The killing blow came from Luis Welbanks and his team at Arizona State University. Their January 2026 preprint showed that the infrared "fingerprint" attributed to DMS could be produced by at least 59 other compounds, including propyne (CH₃C≡CH) — a simple hydrocarbon with no biological significance.

59
Alternative molecules matching the DMS spectral signal
Peak statistical confidence (far below the 5σ discovery threshold)
10 ppm
Estimated DMS concentration on K2-18b (vs. <1 ppb on Earth)
16-24 hrs
Additional JWST observation time needed for a definitive answer

The problem is fundamental to exoplanet spectroscopy: JWST captures light filtered through a planet's atmosphere during transit. At the resolution available, many molecules produce overlapping absorption features. Without higher-resolution instruments, separating DMS from propyne — or dozens of other candidates — is statistically impossible.

KEY STAT: The DMS concentration estimated on K2-18b was 10,000× higher than on Earth — itself a red flag that the signal might not be biological in origin.

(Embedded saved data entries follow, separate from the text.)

-- ==== Sys2Proof/Machine/Float.lean ====
section
/-! DEFINITION. Number formats, exact values, rounding and flags (R30 to R39, R42 to R44, R48, R49, R55, R56). -/

namespace Sys2Proof

/-- The eight element formats of Table 2.1, and INT32 (Table 5.3 code 8). -/
inductive Fmt where
  | e4m3 | e5m2 | e2m3 | e2m1 | int8 | bf16 | fp16 | fp32 | int32
  deriving DecidableEq, Repr

/-- The format codes of R111 and Table 5.3. -/
def Fmt.ofCode : Nat → Option Fmt
  | 0 => some .e4m3 | 1 => some .e5m2 | 2 => some .e2m3 | 3 => some .e2m1 | 4 => some .int8
  | 5 => some .bf16 | 6 => some .fp16 | 7 => some .fp32 | 8 => some .int32 | _ => none

/-- Width of an element in bits, packed (Table 2.1). -/
def Fmt.bits : Fmt → Nat
  | .e4m3 => 8 | .e5m2 => 8 | .e2m3 => 6 | .e2m1 => 4 | .int8 => 8 | .bf16 => 16 | .fp16 => 16 | .fp32 => 32 | .int32 => 32

/-- Width of an element in a vector register: FP6 sits in an 8-bit container (Table 5.3). -/
def Fmt.wid : Fmt → Nat
  | .e2m3 => 8 | f => f.bits

/-- Mantissa bits (R38). -/
def Fmt.mbits : Fmt → Nat
  | .fp32 => 23 | .bf16 => 7 | .fp16 => 10 | .e4m3 => 3 | .e5m2 => 2 | .e2m3 => 3 | .e2m1 => 1 | .int8 => 0 | .int32 => 0

/-- Exponent bias (Table 2.1). -/
def Fmt.bias : Fmt → Nat
  | .fp32 => 127 | .bf16 => 127 | .fp16 => 15 | .e4m3 => 7 | .e5m2 => 15 | .e2m3 => 1 | .e2m1 => 1 | .int8 => 0 | .int32 => 0

/-- Exponent of the minimum normal (R38). -/
def Fmt.emin : Fmt → Int
  | .int8 => 0 | .int32 => 0 | f => 1 - f.bias

/-- The largest finite magnitude as (mantissa, exponent) (Table 2.1). -/
def Fmt.maxfin : Fmt → Nat × Int
  | .fp32 => (2 ^ 24 - 1, 104) | .bf16 => (2 ^ 8 - 1, 120) | .fp16 => (2 ^ 11 - 1, 5) | .e4m3 => (14, 5)
  | .e5m2 => (7, 13) | .e2m3 => (15, -1) | .e2m1 => (3, 1) | .int8 => (127, 0) | .int32 => (2 ^ 31 - 1, 0)

/-- The canonical NaN of a format, +0 or integer 0 where it has none (R32). -/
def Fmt.nan : Fmt → Nat
  | .fp32 => 0x7FC00000 | .bf16 => 0x7FC0 | .fp16 => 0x7E00 | .e4m3 => 0x7F | .e5m2 => 0x7E | _ => 0

/-- An exact value: NaN, an infinity, or `(-1)^neg * mag * 2^exp` with the sign of zero kept (R34). -/
inductive Val where
  | nan
  | inf (neg : Bool)
  | fin (neg : Bool) (mag : Nat) (exp : Int)
  deriving DecidableEq, Repr

/-- Exception flags in the order of Table 2.8: bit 3 INVALID, 2 OVERFLOW, 1 UNDERFLOW, 0 INEXACT. -/
abbrev Flags := BitVec 4
def fInvalid : Flags := 8#4
def fOverflow : Flags := 4#4
def fUnderflow : Flags := 2#4
def fInexact : Flags := 1#4

/-- The rounding modes of R37. -/
inductive Rm where
  | rne | rtz | sr
  deriving DecidableEq, Repr

def Rm.ofCode : Nat → Option Rm
  | 0 => some .rne | 1 => some .rtz | 2 => some .sr | _ => none

/-- The value of a code (R30, R31). -/
def Fmt.decode (f : Fmt) (code : Nat) : Val :=
  match f with
  | .int8 => let x := toSigned 8 (code % 256); .fin (x < 0) x.natAbs 0
  | .int32 => let x := toSigned 32 (code % 2 ^ 32); .fin (x < 0) x.natAbs 0
  | _ =>
    let w := f.bits
    let s := nfld code (w - 1) (w - 1) == 1
    let mb := f.mbits
    let e := nfld code (w - 2) mb
    let m := code % 2 ^ mb
    let emax := 2 ^ (w - 1 - mb) - 1
    let special := match f with
      | .fp32 => e == emax | .bf16 => e == emax | .fp16 => e == emax | .e5m2 => e == emax
      | .e4m3 => e == emax && m == 7
      | _ => false
    if special then (if m == 0 then .inf s else .nan)
    else if e == 0 then .fin s m (1 - (f.bias : Int) - mb)
    else .fin s (m + 2 ^ mb) ((e : Int) - f.bias - mb)

/-- Compare two magnitudes `m1 * 2^e1 ≤ m2 * 2^e2`. -/
def magLe (m1 : Nat) (e1 : Int) (m2 : Nat) (e2 : Int) : Bool :=
  let e := min e1 e2
  m1 * 2 ^ (e1 - e).toNat ≤ m2 * 2 ^ (e2 - e).toNat

/-- The code of sign `s` and magnitude `n * 2^qe`, where `n * 2^qe` is a magnitude of the format. -/
def Fmt.encode (f : Fmt) (s : Bool) (n : Nat) (qe : Int) : Nat :=
  match f with
  | .int8 => wrapInt 8 (if s then -(n : Int) else n)
  | .int32 => wrapInt 32 (if s then -(n : Int) else n)
  | _ =>
    let mb := f.mbits
    let sign := if s then 2 ^ (f.bits - 1) else 0
    if n < 2 ^ mb then sign + n
    else
      let (n, qe) := if n < 2 ^ (mb + 1) then (n, qe) else (n / 2, qe + 1)
      sign + ((qe + mb + f.bias).toNat * 2 ^ mb) + (n - 2 ^ mb)

/-- The code of an infinity; used for formats that have one. -/
def Fmt.infCode (f : Fmt) (s : Bool) : Nat :=
  let sign := if s then 2 ^ (f.bits - 1) else 0
  sign + (2 ^ (f.bits - 1 - f.mbits) - 1) * 2 ^ f.mbits

def Fmt.maxCode (f : Fmt) (s : Bool) : Nat := f.encode s f.maxfin.1 f.maxfin.2

/-- Formats whose conversions always saturate (Table 2.4). -/
def Fmt.alwaysSat : Fmt → Bool
  | .e2m3 => true | .e2m1 => true | .int8 => true | _ => false

/-- `round` of R38 with the special values of Table 2.4: the code and the flags it sets. -/
def roundTo (f : Fmt) (rm : Rm) (sat : Bool) (u24 : Nat) (v : Val) : Nat × Flags :=
  match v with
  | .nan => (f.nan, if f.alwaysSat then fInvalid else 0#4)
  | .inf s =>
    if f.alwaysSat then (f.maxCode s, fOverflow ||| fInexact)
    else if f = .e4m3 then
      if sat then (f.maxCode s, fOverflow ||| fInexact) else (f.nan, fInvalid)
    else (f.infCode s, 0#4)
  | .fin s mag exp =>
    if mag = 0 then (f.encode s 0 0, 0#4)
    else
      let e : Int := if f = .int8 then 0 else max ((mag.log2 : Int) + exp) f.emin
      let qe : Int := e - f.mbits
      let up := exp - qe
      let n := if 0 ≤ up then mag * 2 ^ up.toNat else mag / 2 ^ (-up).toNat
      let sh := (-up).toNat
      let rem := if 0 ≤ up then 0 else mag % 2 ^ sh
      let exact := rem = 0
      let roundUp : Bool :=
        if exact then false
        else match rm with
          | .rne => 2 ^ sh < 2 * rem || (2 * rem == 2 ^ sh && n % 2 == 1)
          | .rtz => false
          | .sr => 2 ^ 24 ≤ rem * 2 ^ 24 / 2 ^ sh + u24
      let y := if roundUp then n + 1 else n
      if !magLe y qe f.maxfin.1 f.maxfin.2 then
        let fl := fOverflow ||| fInexact
        if sat || rm = .rtz || f.alwaysSat then (f.maxCode s, fl)
        else if f = .e4m3 then (f.nan, fl)
        else (f.infCode s, fl)
      else
        let fl : Flags := if exact then 0#4 else fInexact
        let tiny := y < 2 ^ f.mbits && f ≠ .int8
        (f.encode s y qe, if !exact && tiny then fl ||| fUnderflow else fl)

/-- Exact sum of two finite values, an exact zero of mixed signs being +0 (R34). -/
def addFin (s1 : Bool) (m1 : Nat) (e1 : Int) (s2 : Bool) (m2 : Nat) (e2 : Int) : Val :=
  let e := min e1 e2
  let a : Int := (m1 * 2 ^ (e1 - e).toNat : Nat)
  let b : Int := (m2 * 2 ^ (e2 - e).toNat : Nat)
  let x := (if s1 then -a else a) + (if s2 then -b else b)
  if x = 0 then .fin (m1 == 0 && m2 == 0 && s1 && s2) 0 0 else .fin (x < 0) x.natAbs e

/-- Exact sum; the flag is INVALID for infinities of opposite sign (R125). -/
def Val.add : Val → Val → Val × Flags
  | .nan, _ => (.nan, 0#4)
  | _, .nan => (.nan, 0#4)
  | .inf a, .inf b => if a = b then (.inf a, 0#4) else (.nan, fInvalid)
  | .inf a, _ => (.inf a, 0#4)
  | _, .inf b => (.inf b, 0#4)
  | .fin s1 m1 e1, .fin s2 m2 e2 => (addFin s1 m1 e1 s2 m2 e2, 0#4)

def Val.neg : Val → Val
  | .nan => .nan
  | .inf s => .inf (!s)
  | .fin s m e => .fin (!s) m e

/-- Exact product; the flag is INVALID for zero times infinity (R125). -/
def Val.mul : Val → Val → Val × Flags
  | .nan, _ => (.nan, 0#4)
  | _, .nan => (.nan, 0#4)
  | .inf a, .inf b => (.inf (a != b), 0#4)
  | .inf a, .fin s m _ => if m = 0 then (.nan, fInvalid) else (.inf (a != s), 0#4)
  | .fin s m _, .inf b => if m = 0 then (.nan, fInvalid) else (.inf (s != b), 0#4)
  | .fin s1 m1 e1, .fin s2 m2 e2 => (.fin (s1 != s2) (m1 * m2) (e1 + e2), 0#4)

/-- `a * b + c` with one rounding to come (R126): zero times infinity is INVALID whatever `c` is. -/
def Val.fma (a b c : Val) : Val × Flags :=
  let (p, fl) := a.mul b
  if fl ≠ 0#4 then (.nan, fl) else p.add c

/-- FP32 addition rounded once under RNE (R48). -/
def add32 (x y : Nat) : Nat × Flags :=
  let (v, f1) := (Fmt.fp32.decode x).add (Fmt.fp32.decode y)
  let (r, f2) := roundTo .fp32 .rne false 0 v
  (r, f1 ||| f2)

/-- One level of the pairwise tree of R48: neighbours combined, an odd last element carried. -/
def treeLevel (op : Nat → Nat → Nat × Flags) : List Nat → List Nat × Flags
  | x :: y :: rest =>
    let (z, f) := op x y
    let (zs, g) := treeLevel op rest
    (z :: zs, f ||| g)
  | l => (l, 0#4)

/-- `tree_sum` of R48, by levels; `fuel` is at least the number of levels. -/
def treeSumFuel (op : Nat → Nat → Nat × Flags) : Nat → List Nat → Flags → Nat × Flags
  | 0, l, f => (l.headD 0, f)
  | n + 1, l, f =>
    match l with
    | [x] => (x, f)
    | _ => let (l', g) := treeLevel op l; treeSumFuel op n l' (f ||| g)

def treeSum (op : Nat → Nat → Nat × Flags) (l : List Nat) : Nat × Flags := treeSumFuel op l.length l 0#4

/-- The total order used by `max`, `min` and compare: `a < b` of two values that are not NaN (+0 = -0). -/
def Val.lt : Val → Val → Bool
  | .inf a, .inf b => a && !b
  | .inf a, .fin .. => a
  | .fin .., .inf b => !b
  | .fin s1 m1 e1, .fin s2 m2 e2 =>
    match addFin s1 m1 e1 (!s2) m2 e2 with
    | .fin s m _ => s && m != 0
    | _ => false
  | _, _ => false

def Val.isNan : Val → Bool
  | .nan => true
  | _ => false

def Val.isZero : Val → Bool
  | .fin _ 0 _ => true
  | _ => false

def Val.isNeg : Val → Bool
  | .nan => false
  | .inf s => s
  | .fin s _ _ => s

/-- Maximum (`isMax`) or minimum of R56 on codes of format `f`: NaN gives NaN, max(+0, -0) = +0, min(+0, -0) = -0. -/
def maxMinCode (f : Fmt) (isMax : Bool) (x y : Nat) : Nat :=
  let a := f.decode x
  let b := f.decode y
  if a.isNan || b.isNan then f.nan
  else if a.isZero && b.isZero then (if a.isNeg == isMax then y else x)
  else if (if isMax then b.lt a else a.lt b) then x
  else if (if isMax then a.lt b else b.lt a) then y else x

/-- The clamped 32-bit addition of R50 and R56, with OVERFLOW and INEXACT where it clamps. -/
def addClamp32 (x : Nat) (add : Int) : Nat × Flags :=
  let t := toSigned 32 x + add
  let c := max (-(2 ^ 31 : Int)) (min t (2 ^ 31 - 1))
  (wrapInt 32 c, if c = t then 0#4 else fOverflow ||| fInexact)

/-- `to_int32` of R131: round to an integer with spacing 1, clamp to the INT32 range. -/
def toInt32 (rm : Rm) (u24 : Nat) (v : Val) : Nat × Flags :=
  match v with
  | .nan => (0, fInvalid)
  | .inf s => (if s then 0x80000000 else 0x7FFFFFFF, fOverflow ||| fInexact)
  | .fin s mag exp =>
    let sh := (-exp).toNat
    let n := if 0 ≤ exp then mag * 2 ^ exp.toNat else mag / 2 ^ sh
    let rem := if 0 ≤ exp then 0 else mag % 2 ^ sh
    let up : Bool := if rem = 0 then false else
      match rm with
      | .rne => 2 ^ sh < 2 * rem || (2 * rem == 2 ^ sh && n % 2 == 1)
      | .rtz => false
      | .sr => 2 ^ 24 ≤ rem * 2 ^ 24 / 2 ^ sh + u24
    let y := if up then n + 1 else n
    let r : Int := if s then -(y : Int) else y
    if r > 2 ^ 31 - 1 then (0x7FFFFFFF, fOverflow ||| fInexact)
    else if r < -(2 ^ 31 : Int) then (0x80000000, fOverflow ||| fInexact)
    else (wrapInt 32 r, if rem = 0 then 0#4 else fInexact)

/-- `emax_elem` of R36. -/
def emaxElem : Fmt → Int
  | .e4m3 => 8 | .e5m2 => 15 | .e2m3 => 2 | .e2m1 => 2 | _ => 0

/-- `mx_quantise` of R36 on 32 FP32 codes, the draws given: scale code, element codes, flags. -/
def mxQuantise (f : Fmt) (rm : Rm) (xs : List Nat) (draws : Nat → Nat) : Nat × List Nat × Flags :=
  let vs := xs.map Fmt.fp32.decode
  if vs.any (fun v => match v with | .fin .. => false | _ => true) then (0xFF, xs.map (fun _ => 0), 0#4)
  else
    let logs := vs.filterMap (fun v => match v with
      | .fin _ m e => if m = 0 then none else some ((m.log2 : Int) + e)
      | _ => none)
    let shared : Int := match logs with
      | [] => -127
      | l :: ls => min (max (ls.foldl max l - emaxElem f) (-127)) 127
    let els := (withIx vs).map (fun (i, v) =>
      let v' : Val := match v with
        | .fin s m e => .fin s m (e - shared + (if f = Fmt.int8 then 6 else 0))
        | x => x
      roundTo f rm true (draws i) v')
    ((shared + 127).toNat, els.map (·.1), els.foldl (fun a x => a ||| x.2) 0#4)

/-- `philox4x32_10` of R40. -/
def philoxRound (c : Nat × Nat × Nat × Nat) (k : Nat × Nat) : Nat × Nat × Nat × Nat :=
  let p0 := 0xD2511F53 * c.1
  let p1 := 0xCD9E8D57 * c.2.2.1
  ((p1 / 2 ^ 32) ^^^ c.2.1 ^^^ k.1, p1 % 2 ^ 32, (p0 / 2 ^ 32) ^^^ c.2.2.2 ^^^ k.2, p0 % 2 ^ 32)

def philoxFuel : Nat → (Nat × Nat × Nat × Nat) → (Nat × Nat) → Nat × Nat × Nat × Nat
  | 0, c, _ => c
  | n + 1, c, k => philoxFuel n (philoxRound c k) ((k.1 + 0x9E3779B9) % 2 ^ 32, (k.2 + 0xBB67AE85) % 2 ^ 32)

def philox (c : Nat × Nat × Nat × Nat) (k : Nat × Nat) : Nat × Nat × Nat × Nat := philoxFuel 10 c k

/-- `draw` of R40: one 32-bit word of the job's generator. -/
def draw (seed domain vrank vcore stream idx : Nat) : Nat :=
  let q := idx / 4
  let c := (q % 2 ^ 32, (stream % 2 ^ 16) * 2 ^ 16 + q / 2 ^ 32 % 2 ^ 16,
            (vrank % 2 ^ 16) * 2 ^ 16 + vcore % 2 ^ 16, (domain % 256) * 2 ^ 24)
  let r := philox c (seed % 2 ^ 32, seed / 2 ^ 32 % 2 ^ 32)
  match idx % 4 with
  | 0 => r.1 | 1 => r.2.1 | 2 => r.2.2.1 | _ => r.2.2.2

/-- `draw24` of R40: 24 bits for stochastic rounding. -/
def draw24 (seed vrank vcore stream idx : Nat) : Nat := draw seed 1 vrank vcore stream idx / 256

end Sys2Proof
end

The Skeptics Were Right All Along

Not everyone bought the hype. The scientific pushback was swift and came from multiple directions:

Researcher Institution Finding Date
Jake Taylor Oxford Data lacks precision for DMS detection Mid-2025
Renyu Hu NASA JPL Abiotic photochemistry can explain the signal July 2025
Rafael Luque U. of Chicago No strong statistical evidence for DMS Late 2025
Luis Welbanks Arizona State 59 molecules produce identical spectral features Jan 2026

NASA's official position remained cautious throughout: "Detection of a single potential biosignature would not constitute discovery of life."

The Cambridge team, to their credit, always described the detection as "tentative." But that qualifier rarely survived the journey from paper to headline.

What K2-18b Actually Taught Us

The episode isn't a failure of science — it's science working exactly as designed. A bold claim was made, tested independently, and found insufficient. That process took roughly two years, which is fast by astronomical standards.

But it exposed three structural problems:

1. The Hycean hypothesis may be flawed. K2-18b was the poster child for a new class of habitable worlds — hydrogen-atmosphere ocean planets. If DMS detection is unreliable on the best candidate, the entire framework needs recalibration.

2. JWST's spectral resolution has limits. The telescope is extraordinary, but it was designed as a general-purpose observatory, not a dedicated biosignature hunter. Confirming alien biochemistry will likely require the Habitable Worlds Observatory, planned for the 2040s.

3. The hype cycle is dangerous. When "hints of life" become headlines before reaching statistical significance, public trust in science erodes with each retraction.

What Comes Next

The search isn't over. Researchers estimate 16 to 24 additional hours of JWST observation could settle the DMS question definitively. Meanwhile, related sulfur-chemistry research on other exoplanets — like L 98-59 d — continues to expand our understanding of atmospheric chemistry beyond Earth.

The real biosignature discovery, when it comes, will need to clear a much higher bar. K2-18b set the precedent: extraordinary claims in astrobiology now require extraordinary evidence, not just extraordinary telescopes.

K2-18b remains one of the most studied exoplanets in history. Its atmosphere confirmed methane and CO₂ — a genuinely significant finding. The biosignature claim, however, has joined the long list of promising signals that didn't survive peer review.